Winter sped by, and now the first signs of spring are starting to bloom. Join the Journey starts planting the seeds for more fun-filled events, and with your help, fellowship and support for breast cancer survivors in our community.

President's Thoughts

It's 2016 already! It’s hard to believe another year has come and gone!

It seems like just yesterday when I sat down to write the 2015 Spring Newsletter article, with light snow falling and groundhog Punxsutawney Phil predicting six more weeks of winter. Today as I write, we are having the worst blizzard of the winter and Punxsutawney Phil says there will be an early spring. It just goes to show how unpredictable winter in Minnesota can be!

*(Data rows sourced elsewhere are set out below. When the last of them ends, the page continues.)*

-- ==== Sys2Proof/Machine/IntervalArith.lean ====
section
/-!
DEFINITION. Interval pairs (R43, R44), the forward operations (R114 to R117), the comparisons (R118, R119) and the
contractors (R120, R121), and the powers and logarithms of base two they and the vector unit share.
An end of a real set is held by its two roundings, downward and upward, which decide every comparison with an FP32
number exactly.
-/
namespace Sys2Proof.Machine

/-- An interval register: the FP32 patterns of its bounds (R43). -/
structure Ival where
  lo : Nat
  hi : Nat
  deriving DecidableEq, Repr

/-- The classes of R43. -/
inductive IvClass where
  | nai | empty | real
  deriving DecidableEq, Repr

/-- The canonical codes of R44. -/
def naiPair : Ival := { lo := 0x7FC00000, hi := 0x7FC00000 }
/-- The empty interval. -/
def emptyPair : Ival := { lo := 0x7F800000, hi := 0xFF800000 }
/-- All reals. -/
def entirePair : Ival := { lo := 0xFF800000, hi := 0x7F800000 }

/-- CLASS of R110. -/
def ivClass (i : Ival) : IvClass :=
  if (fpv i.lo).isNan || (fpv i.hi).isNan then .nai
  else if i.lo = 0x7F800000 ∧ i.hi = 0xFF800000 then .empty
  else if leV (fpv i.lo) (fpv i.hi) && i.lo != 0x7F800000 && i.hi != 0xFF800000 then .real
  else .nai

/-- CANON of R110. -/
def ivCanon (i : Ival) : Ival :=
  match ivClass i with
  | .nai => naiPair
  | .empty => emptyPair
  | .real =>
    { lo := if bits i.lo 0 31 = 0 then 0x80000000 else i.lo
      hi := if bits i.hi 0 31 = 0 then 0 else i.hi }

/-- OUTLO of R63: toward −∞. -/
def outLo (v : Fv) : Nat := (roundV .rdn v).1
/-- OUTHI of R63: toward +∞. -/
def outHi (v : Fv) : Nat := (roundV .rup v).1

/-- The lesser of two FP32 patterns that are no NaN. -/
def minP (a b : Nat) : Nat := if ltV (fpv b) (fpv a) then b else a
/-- The greater. -/
def maxP (a b : Nat) : Nat := if ltV (fpv a) (fpv b) then b else a
/-- Less, on patterns. -/
def ltP (a b : Nat) : Bool := ltV (fpv a) (fpv b)
/-- Less or equal, on patterns. -/
def leP (a b : Nat) : Bool := leV (fpv a) (fpv b)
/-- Equal in value, on patterns. -/
def eqP (a b : Nat) : Bool := eqV (fpv a) (fpv b)

/-- An end of a real set: its roundings down and up, and whether the end itself is left out of the set. -/
structure End where
  dn : Nat
  up : Nat
  out : Bool
  deriving DecidableEq, Repr

/-- The end at an exact value. -/
def endOf (v : Fv) : End := { dn := outLo v, up := outHi v, out := false }

/-- The end at an FP32 number. -/
def endP (p : Nat) : End := { dn := p, up := p, out := false }

/-- The lesser end; where two are equal, the one that belongs to the set. -/
def minEnd (a b : End) : End :=
  if ltP b.dn a.dn || ltP b.up a.up then b else if ltP a.dn b.dn || ltP a.up b.up then a else if a.out then b else a

/-- The greater end; where two are equal, the one that belongs to the set. -/
def maxEnd (a b : End) : End :=
  if ltP a.dn b.dn || ltP a.up b.up then b else if ltP b.dn a.dn || ltP b.up a.up then a else if a.out then b else a

/-- A set of reals between two ends. -/
structure Span where
  lo : End
  hi : End
  deriving DecidableEq, Repr

/-- SET of a real pair (R110). -/
def spanOf (i : Ival) : Span := { lo := endP i.lo, hi := endP i.hi }

/-- HULL of a span (R110), canonical. -/
def hullSpan (s : Span) : Ival := ivCanon { lo := s.lo.dn, hi := s.hi.up }

/-- `SET(i)` cut by a span, as its hull before canonical coding; empty where nothing is left. -/
def cutBy (i : Ival) (s : Span) : Ival :=
  if ltP i.hi s.lo.up || ltP s.hi.dn i.lo || (s.lo.out && eqP s.lo.up i.hi) || (s.hi.out && eqP s.hi.dn i.lo) then emptyPair
  else { lo := maxP i.lo s.lo.dn, hi := minP i.hi s.hi.up }

/-- The hull of two pairs, empty ones left out. -/
def joinPairs (a b : Ival) : Ival :=
  if a = emptyPair then b else if b = emptyPair then a else { lo := minP a.lo b.lo, hi := maxP a.hi b.hi }
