-- ==== Sys2Proof/Config.lean ====
section
/-!
DEFINITION. What the spec leaves open: constants without a body, so that no proof can lean on a value of theirs.
Each is named in the assumption log.
-/
namespace Sys2Proof.Config

/-- A byte the spec calls undefined (the words of a fresh frame, R17; blocks outside LMASK, R127; bytes outside the
extents, R342): the `id`-th undefined range of the run, at address `a`. Log entry 3, DESIGN CHOICE. -/
opaque freeByte (id a : Nat) : BitVec 8

/-- The `k`-th draw of the uniform hardware generator that picks a spool (R140, R141), a streamer (R282) or a live
stitch port, when the state's own oracle list is used up. Log entry 4, DESIGN CHOICE. -/
opaque hardwareRandom (k : Nat) : Nat

/-- The occupied flits of a router's four channels at its `k`-th sample (R315, class 9). Log entry 5, DESIGN CHOICE. -/
opaque routerOccupancy (cluster k : Nat) : BitVec 32

/-- Where in its context's memory the device keeps the saved image of a thread's workspace (R126): the spec gives the place to the
device. Log entry 49, DESIGN CHOICE. -/
opaque imagePlace (tid : Nat) : Nat

/-- How many bytes of its save area the `k`-th WORLD save writes (R343, R347): the spec does not give the area's layout. Log entry 64, DESIGN
CHOICE. -/
opaque saveSize (k : Nat) : Nat

/-- What an open read outside the package returns (a device behind a root port, R404): the `k`-th such read. Log entry 6, DESIGN CHOICE. -/
opaque outboundByte (k a : Nat) : BitVec 8

/-- What a read of a write-only register or of an unreadable log byte returns: the byte at address `a` in cycle `ts`
(R201, R334, R352, R410). Log entry 6, DESIGN CHOICE. -/
opaque openByte (ts a : Nat) : BitVec 8

/-- ML-DSA-87 verification of a signature over a digest under a public key (R409): the spec names the standard
and does not state the algorithm. Log entry 7, PRESUMED. -/
opaque mldsaVerify (pk digest sig : List (BitVec 8)) : Bool

/-- ML-DSA-87 signature made with the device identity key (R410), 4,627 bytes are taken from it. Log entry 7, PRESUMED. -/
opaque mldsaSign (digest : List (BitVec 8)) : List (BitVec 8)

/-- The 64-byte key hash fused into die K (R409). Log entry 7, PRESUMED. -/
opaque fusedKeyHash : List (BitVec 8)

/-- The public half of the device identity key, 2,592 bytes at IDPK (R410). Log entry 7, PRESUMED. -/
opaque identityKey (i : Nat) : BitVec 8

/-- The state kept by a write that is neither wholly ordered before nor after a link failure (R391): true when the
unanswered store was performed. Log entry 8, DESIGN CHOICE. -/
opaque unansweredStorePerformed (k : Nat) : Bool

/-- The compute die at whose memory edge a stack of HBM lies (R202, R382): the spec does not place the stacks. Log entry 30, DESIGN CHOICE. -/
opaque stackDie (stack : Nat) : Nat

/-- The hash of a line address that picks a stitch port of a mask (R390): the spec does not state it. Log entry 30, DESIGN CHOICE. -/
opaque portHash (line : Nat) : Nat

/-- Word `i` of what an interrupt table, as its 4 KiB hold it, says of a vector (R404): the spec gives the table no layout. Words 0 to 2
are the control core, the identifier and the entry PC, words 3 to 6 are x1 to x4. Log entry 31, DESIGN CHOICE. -/
opaque interruptEntry (table : List (BitVec 8)) (vec : Nat) (data : BitVec 32) (i : Nat) : BitVec 64

/-- Word `i` of a message that the device makes of itself: a root port's report (kind 0 surprise-down, 1 AER; R403) or the power
controller's (kind 2; R415). The spec gives these no contents. Log entry 31, DESIGN CHOICE. -/
opaque deviceMessage (kind port : Nat) (code : BitVec 64) (i : Nat) : BitVec 64

/-- Average package power of the `k`-th window, in watts (R415). Log entry 32, DESIGN CHOICE. -/
opaque averagePower (k : Nat) : Nat

end Sys2Proof.Config
end

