-- ==== Sys2Proof/Machine/Records.lean ====
section
/-!
DEFINITION. Continuation records and the saved images of workspaces in a context's memory (R126), and what a suspension leaves behind
(R127).
-/
namespace Sys2Proof.Machine

/-! ### Records (R126) -/

/-- The code of a state (R126). -/
def stateCode : TState → Nat
  | .free => 0
  | .ready => 1
  | .running => 2
  | .seam => 3
  | .waiting => 4
  | .fault => 5
  | .preempted => 6
  | .stopped => 7

/-- Core id as CORE and HOME hold it; a control core reads its number on die K (log entry 12, DESIGN CHOICE). -/
def coreField (core : Nat) : Nat := core % 4096

/-- WLOC: where the thread's workspace is. -/
def wlocOf (t : Thread) : W64 :=
  if t.img.isSome then BitVec.ofNat 64 ((imageAt t + (t.wp - t.ring)) % 2 ^ 57) else locPtr t.wp

/-- The bytes of a continuation record. -/
def recordBytes (t : Thread) : List Byte :=
  let home := if t.img.isSome && !t.home then 0xFFF else coreField t.core
  let grpw := t.lnch * 2 ^ 48 + t.grps.toNat % 2 ^ 36
  let cstat := home * 2 ^ 52 + t.slot * 2 ^ 48 + t.depth.toNat * 2 ^ 32 + t.key * 2 ^ 16 + stateCode t.state
  leBytes 8 t.pc.toNat ++ leBytes 8 (wlocOf t).toNat ++ leBytes 4 t.lmask.toNat ++ leBytes 4 t.mcnt.toNat ++ leBytes 4 t.unitid.toNat ++
    leBytes 4 t.draw.toNat ++ leBytes 8 t.spill.toNat ++ leBytes 8 t.slim.toNat ++ leBytes 8 grpw ++ leBytes 8 cstat

/-- The record's place in memory; a thread made before its context has page tables keeps it in its core only. -/
def recordAddr (s : State) (t : Thread) : Option Nat :=
  if t.recd = 0 then none
  else
    match deviceAddr s t.pid (addrOf t.recd) true with
    | .ok pa => some pa
    | .error _ => none

/-- Write a thread's record as it is given (R126). -/
def putRecord (s : State) (t : Thread) : State :=
  match recordAddr s t with
  | none => s
  | some pa => { s with hbm := s.hbm.writeBytes pa (recordBytes t), hbmPoison := unpoison s.hbmPoison pa 64 }

/-- Write a thread's record (R126). -/
def saveRecord (s : State) (tid : Nat) : State :=
  match s.thread? tid with
  | none => s
  | some t => putRecord s t

/-- The image of a thread that is not resident stands in its context's memory, if that place translates. -/
def saveImage (s : State) (tid : Nat) : State :=
  match s.thread? tid with
  | none => s
  | some t =>
    match t.img with
    | none => s
    | some m =>
      match ctxWrite s t.pid (imageAt t) (m.readBytes 0 (frameRing s t * 0x800)) with
      | .ok s1 => s1
      | .error _ => s

/-- A thread whose record holds the WLOC `w`: its image is read from there; a resident workspace is at that offset. A poisoned granule of
the image stays poisoned where its bytes are as they were. -/
def loadWloc (s : State) (t : Thread) (w : Nat) : Thread :=
  match t.img with
  | some m =>
    if w / 2 ^ 60 ≠ 0 then t
    else
      match ctxRead s t.pid ((w + 2 ^ 57 - (t.wp - t.ring)) % 2 ^ 57) (frameRing s t * 0x800) with
      | .ok l =>
        let m1 := fixFrames (Memory.empty.writeBytes 0 l) 0 (frameRing s t)
        { t with img := some m1, imgPoison := t.imgPoison.filter fun g => m1.readBytes (8 * g) 8 == m.readBytes (8 * g) 8 }
      | .error _ => t
  | none =>
    let off := w % 2 ^ 60
    if w / 2 ^ 60 ≠ 2 ∨ off % 0x800 ≠ 0 ∨ 0xC0000 ≤ off then t else { t with wp := off, ring := off - (t.wp - t.ring) }

/-- Take the fields that supervisor software may have written in a record (R126). -/
def loadRecord (s : State) (tid : Nat) : State :=
  match s.thread? tid with
  | none => s
  | some t =>
    match recordAddr s t with
    | none => s
    | some pa =>
      let q (o n : Nat) : Nat := s.hbm.readNat (pa + o) n
      let s1 := s.modThread tid fun t =>
        { loadWloc s t (q 8 8) with
          pc := BitVec.ofNat 64 (q 0 8), npc := BitVec.ofNat 64 (q 0 8), lmask := BitVec.ofNat 32 (q 0x10 4)
          mcnt := BitVec.ofNat 32 (q 0x14 4), draw := BitVec.ofNat 32 (q 0x1C 4), spill := BitVec.ofNat 64 (q 0x20 8)
          slim := BitVec.ofNat 64 (q 0x28 8) }
      let s2 := match s1.thread? tid with
        | some u => if u.img.isNone && u.ring != t.ring then fixRing s1 (poolKey u.core u.ring) (frameRing s1 u) else s1
        | none => s1
      tput s2 tid 0x18C 4 (q 0x14 4)

/-- The lowest record of the continuation area that no live thread has (R126, log entry 19, DESIGN CHOICE). -/
def freeRecord (s : State) (pid : BitVec 16) : W64 :=
  let used := (s.allThreads.filter fun t => t.pid == pid).map fun t => t.recd.toNat
  let base := sysQ s (descAt pid + 0x28)
  let k := ((upTo (used.length + 1)).find? fun i => !used.contains (base + 64 * i)).getD 0
  BitVec.ofNat 64 (base + 64 * k)

/-- Has the area room for one more record: its page maps, writable (R158, log entry 19, DESIGN CHOICE). -/
def recordRoom (s : State) (pid : BitVec 16) : Bool :=
  match deviceAddr s pid (addrOf (freeRecord s pid)) true with
  | .ok _ => true
  | .error _ => false

/-- Blocks outside LMASK become undefined at a suspension; blocks 6 and 7 stand (R127). -/
def dropDead (s : State) (tid : Nat) : State :=
  match s.thread? tid with
  | none => s
  | some t =>
    if t.img.isSome then s
    else
      let k := wsKey t
      (upTo 32).foldl (fun s i =>
        if bitAt t.lmask.toNat i || i == 6 || i == 7 then s
        else
          { s with
            pool := s.pool.forget (k + 0x40 * i + (if i = 0 then 8 else 0)) (k + 0x40 * i + 0x40) s.freeNext
            freeNext := s.freeNext + 1 }) s

/-- What a suspension leaves behind: dead blocks undefined, the record written (R126, R127). -/
def settle (s : State) (tid : Nat) : State := saveRecord (dropDead s tid) tid

end Sys2Proof.Machine
end

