/-- The step of the oldest Measure command (R322): one of an unknown kind is refused by OBJ's step. -/
def measureKick (s : State) (core : Nat) : State :=
  match headCmd s core 6 with
  | none => s
  | some c => s.once (match c.kind with
    | 1 => .load core
    | 2 => .detach core
    | 3 => .arm core
    | 4 => .clear core
    | 5 => .snap core
    | 6 => .free core
    | _ => .obj core)

/-- The engine of a queue turns to what the queue holds. -/
def engineKick (s : State) (core q : Nat) : State :=
  match q with
  | 0 => mxuKick s core
  | 2 => s.once (.copy core)
  | 4 => s.once (.colsum core)
  | _ => measureKick s core

/-- The engines turn to the heads of their queues whose pushes had to wait for earlier accesses and are released now (R268). -/
def kickReleased (s : State) : State :=
  (s.cores.flatMap fun c => ([0, 2, 4, 6].filter fun q => (headCmd s c.1 q).any fun x => !x.behind.isEmpty && cmdReleased s x).map fun q =>
    (c.1, q)).foldl (fun s k => engineKick s k.1 k.2) s

/-! ### The shape of a copy (R283, R309, R310) -/

/-- SFMT. -/
def cpSfmt (c : Cmd) : Nat := bits c.words 40 4
/-- DFMT; 8 is BF16×3. -/
def cpDfmt (c : Cmd) : Nat := bits c.words 36 4
/-- SIZE. -/
def cpSize (c : Cmd) : Nat := c.field 0x20 4
/-- Bytes of an element of a format; of one plane for BF16×3. -/
def fmtBytes (f : Nat) : Nat := match f with
  | 0 => 4
  | 1 => 2
  | 2 => 2
  | 7 => 4
  | 8 => 2
  | _ => 1
/-- The destination offsets at which the planes of a copy start. -/
def cpPlanes (c : Cmd) : List Nat := if cpDfmt c = 8 then [0, c.field 0x24 4, 2 * c.field 0x24 4] else [0]
/-- The destination bytes, as offset and length, that source bytes `lo` to `hi` fill. -/
def cpSpans (c : Cmd) (lo hi : Nat) : List (Nat × Nat) :=
  let u (n : Nat) : Nat := n * fmtBytes (cpDfmt c) / fmtBytes (cpSfmt c)
  (cpPlanes c).map fun o => (o + u lo, u hi - u lo)
/-- The bytes that a copy writes at a destination: SIZE by the ratio of the element sizes, three planes of them for BF16×3 (R310). -/
def cpDestSize (c : Cmd) : Nat := ((cpSpans c 0 (cpSize c)).map (·.2)).sum
/-- The destination's bytes from its start to its end, the gaps between planes among them (log entry 25, DEDUCED). -/
def cpExtent (c : Cmd) : Nat := ((cpSpans c 0 (cpSize c)).map fun x => x.1 + x.2).foldl Nat.max 0

end Sys2Proof.Machine
end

As I start the second year of my two-year term as president, I am so proud of all we accomplished in 2015 to further strengthen Join the Journey programs, carry out its mission, and continue to build a high-functioning, team-oriented board of directors. A huge thank you to all of our directors, as well as all our volunteers and friends of Join the Journey. You are truly amazing!    

We had another productive and fun annual board of director planning retreat in January. Last year we learned we have a strong, diverse mix of personalities in the group, which is foundational for a cohesive leadership team. This year we built on that foundation with an advanced exercise that provided a review of the attributes of each of our personalities, while also incorporating our two new board members, Carol and Andrew, into the mix. It was an excellent team-building exercise.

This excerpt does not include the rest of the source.